Sergi entró en la sala. Estaba pálido. Nervioso. Era consciente de la situación. Sabía que si decía lo que Mauro esperaba de él, la policía poco podría hacer al respecto. Se tenía bien preparado el discurso: «Lo pasamos bien, sí, bebimos, sí, follamos, pero nada más. Nadie hizo nada que no quisiera hacer». Pero Sergi también podía hablar de sus temores, de la mirada de la chica, de su manera de decir que no, hasta que Mauro, a saber cómo, la había convencido, ¿o forzado?, para que siguiera adelante. Si contaba eso, tal vez los metería a todos en un lío. Incluido a él. Y sobre todo a él. No sólo lo llevarían a juicio, sino que Mauro le haría la vida imposible, lo arruinaría socialmente. Entonces, ¿para qué mencionar esa mirada de pánico en Asia? Si además, puede que estuviera exagerando y se la hubiera inventado. Si allí el único que lo había pasado mal había sido él. ¿O no? Pero algo le decía que de haber pasado así, no se sentiría como una mierda. Todo dependía de él. Y aún no había decidido qué hacer. ¿Contar la verdad pactada o mostrar sus dudas?

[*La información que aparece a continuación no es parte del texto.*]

-- ==== Sys2Proof/Certificates/Slice0/Obligations.lean ====
section
/-!
DEFINITION. The statements for the provers, from the numbered rules of spec/.

`i.view = (.lda, .ofSrc o)` says that `i` is LDA in any of its forms, with the operand `o`. A statement
whose docstring names a decision `D<n>` of the spec or a log entry rests on it there. Two choices stand in the
terms of Safety.lean and so in every statement that uses them: what I/O locations do (`Leaves`, `Stores`;
log 8) and that PC wraps past FFFF (`PassedBy`; D3, log 29).
-/

open Sys2Proof Sys2Proof.Machine

/-! ### Encoding -/

/-- Decoding an instruction's encoding gives it back, with every operand at every value (R101, R106, R108,
R111). -/
def Obligations.DecodeEncode : Prop :=
  ∀ (i : Instr) (rest : List Byte), decode (encode i ++ rest) = .ok (i, rest)

/-- Bytes that decode are the encoding of what they decode to: no bit is dropped, and no two words mean one
instruction (R101, R114, R117). -/
def Obligations.EncodeDecode : Prop :=
  ∀ (bs rest : List Byte) (i : Instr), decode bs = .ok (i, rest) → bs = encode i ++ rest

/-- Exactly the 25 codes of R112 begin no instruction. Executing one stops the model: the spec's decision
D7, log 24. -/
def Obligations.UndefinedOperationCodes : Prop :=
  (∀ op : Byte, opLength op = none ↔ op ∈ undefinedOpcodes) ∧
  ∀ (s u : State) (op : Byte), s.executesNext → op ∈ undefinedOpcodes →
    s.atBoundary.fetchByte s.pc = .ok (op, u) → step s = .fault (.undefinedOpcode op)

/-- Words the spec writes out decode to the instructions they stand for (R102, R104, R106, R107; the codes 6D,
2A, 18 and 22 are those of R111, R135, R138, R139 and R144). -/
def Obligations.SampleWordsDecode : Prop :=
  decode [0x6D, 0x12, 0xAD] = .ok (.adcAbs 0xAD12, []) ∧
  decode [0x3C, 0x5A, 0x10] = .ok (.ldm 0x5A 0x10, []) ∧
  decode [0xBF, 0x44] = .ok (.clbZp 5 0x44, []) ∧
  decode [0xB7, 0x04, 0xF1] = .ok (.bbcZp 5 0x04 0xF1, []) ∧
  decode [0x2A] = .ok (.rolAcc, []) ∧
  decode [0x90, 0xF2] = .ok (.bcc 0xF2, []) ∧
  decode [0x22, 0xC0] = .ok (.jsrSp 0xC0, []) ∧
  decode [0x18] = .ok (.clc, [])

/-- A step at a boundary where no interrupt is accepted runs the instruction whose bytes are at PC (R34, R73,
R312). That the fetch changes nothing but the count of free values drawn is the model's choice: log 8 where a byte
is fetched from an I/O location (R86 leaves the effects of such a read to the platform), and logs 15 and 21 for the
values drawn. -/
def Obligations.StepRunsTheInstruction : Prop :=
  ∀ (s : State) (i : Instr), s.executesNext →
    (∀ t, s.atBoundary.fetch = .ok (i, t) → step s = exec i t ∧ ∃ k, t = s.atBoundary.draw k) ∧
    ((∀ k v, (encode i)[k]? = some v → s.atBoundary.fetchHolds (s.pc + BitVec.ofNat 16 k) v) →
      step s = exec i s.atBoundary)

/-! ### Memory and operands -/

/-- Plain memory reads as last written, and a write leaves every other address (R71). -/
def Obligations.PlainMemoryReadsAsLastWritten : Prop :=
  ∀ (s : State) (a : Addr) (v : Byte), s.isRam a →
    ∃ t, s.write a v = .ok t ∧ t.read a = .ok (v, t) ∧ Leaves s t [] [] [a] ∧
      ∀ b, b ≠ a → s.isPlain b → t.read b = .ok (s.peek b, t)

El fiscal de menores empezó con las preguntas y, al ver que el chico dudaba, que su declaración era un poco más ambigua, menos precisa que la de los otros, le apretó las tuercas. ¿Estaba ocultando algo? ¿O sus respuestas dubitativas se debían a los nervios o al alcohol ingerido, que no le dejaba recordar?

—Sergi, ¿la chica dijo en algún momento que no quería seguir o de alguna manera lo hizo evidente?

Sergi respiró profundamente. Miró al fiscal, luego a los dos policías. Tensó los dedos debajo de la mesa y cerró los ojos antes de dar su respuesta.